### Directions:
Search the listing below for the string "acceptColl" and show each line that contains it.
==*==
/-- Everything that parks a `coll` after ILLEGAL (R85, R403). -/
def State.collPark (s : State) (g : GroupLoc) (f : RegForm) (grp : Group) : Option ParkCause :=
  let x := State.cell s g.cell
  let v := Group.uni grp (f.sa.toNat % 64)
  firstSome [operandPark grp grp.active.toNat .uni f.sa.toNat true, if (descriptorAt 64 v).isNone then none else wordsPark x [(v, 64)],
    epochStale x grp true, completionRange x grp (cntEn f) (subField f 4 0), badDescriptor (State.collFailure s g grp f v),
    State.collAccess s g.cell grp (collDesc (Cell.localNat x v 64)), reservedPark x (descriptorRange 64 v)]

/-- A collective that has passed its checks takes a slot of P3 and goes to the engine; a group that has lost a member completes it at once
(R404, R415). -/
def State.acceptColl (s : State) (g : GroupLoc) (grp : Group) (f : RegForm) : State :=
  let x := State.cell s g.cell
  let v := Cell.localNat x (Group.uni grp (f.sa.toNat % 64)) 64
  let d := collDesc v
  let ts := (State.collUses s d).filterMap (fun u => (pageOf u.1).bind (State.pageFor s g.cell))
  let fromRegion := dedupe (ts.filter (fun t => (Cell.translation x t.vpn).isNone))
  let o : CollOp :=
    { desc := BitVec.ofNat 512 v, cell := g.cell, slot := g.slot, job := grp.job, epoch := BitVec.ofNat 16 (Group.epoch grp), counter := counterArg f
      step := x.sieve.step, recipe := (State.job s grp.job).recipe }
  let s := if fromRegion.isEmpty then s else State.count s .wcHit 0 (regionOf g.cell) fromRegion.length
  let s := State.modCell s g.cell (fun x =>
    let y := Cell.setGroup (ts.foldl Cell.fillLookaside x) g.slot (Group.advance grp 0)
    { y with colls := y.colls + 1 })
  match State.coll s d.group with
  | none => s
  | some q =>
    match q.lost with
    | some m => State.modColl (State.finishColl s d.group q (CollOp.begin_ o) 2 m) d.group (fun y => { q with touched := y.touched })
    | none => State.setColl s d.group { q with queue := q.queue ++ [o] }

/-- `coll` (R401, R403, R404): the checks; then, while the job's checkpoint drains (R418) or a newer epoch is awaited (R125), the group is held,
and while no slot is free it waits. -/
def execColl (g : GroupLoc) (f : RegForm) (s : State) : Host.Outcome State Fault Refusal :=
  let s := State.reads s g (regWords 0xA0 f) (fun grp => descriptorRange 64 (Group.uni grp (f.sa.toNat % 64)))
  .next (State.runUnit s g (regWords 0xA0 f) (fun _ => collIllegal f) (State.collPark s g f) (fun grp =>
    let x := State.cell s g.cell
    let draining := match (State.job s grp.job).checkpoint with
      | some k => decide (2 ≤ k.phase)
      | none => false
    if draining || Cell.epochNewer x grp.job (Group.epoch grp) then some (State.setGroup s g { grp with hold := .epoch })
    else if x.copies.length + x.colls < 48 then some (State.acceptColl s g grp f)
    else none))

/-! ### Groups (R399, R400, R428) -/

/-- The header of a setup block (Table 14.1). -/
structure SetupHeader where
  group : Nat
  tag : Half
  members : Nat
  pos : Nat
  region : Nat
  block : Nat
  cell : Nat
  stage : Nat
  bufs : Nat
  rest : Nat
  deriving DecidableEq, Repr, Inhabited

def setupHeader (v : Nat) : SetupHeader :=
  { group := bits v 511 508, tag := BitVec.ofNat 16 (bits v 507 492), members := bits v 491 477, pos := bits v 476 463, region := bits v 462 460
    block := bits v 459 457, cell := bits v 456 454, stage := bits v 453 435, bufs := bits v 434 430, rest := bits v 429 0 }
==*==
### Problem solution:
def State.acceptColl (s : State) (g : GroupLoc) (grp : Group) (f : RegForm) : State :=
    else if x.copies.length + x.colls < 48 then some (State.acceptColl s g grp f)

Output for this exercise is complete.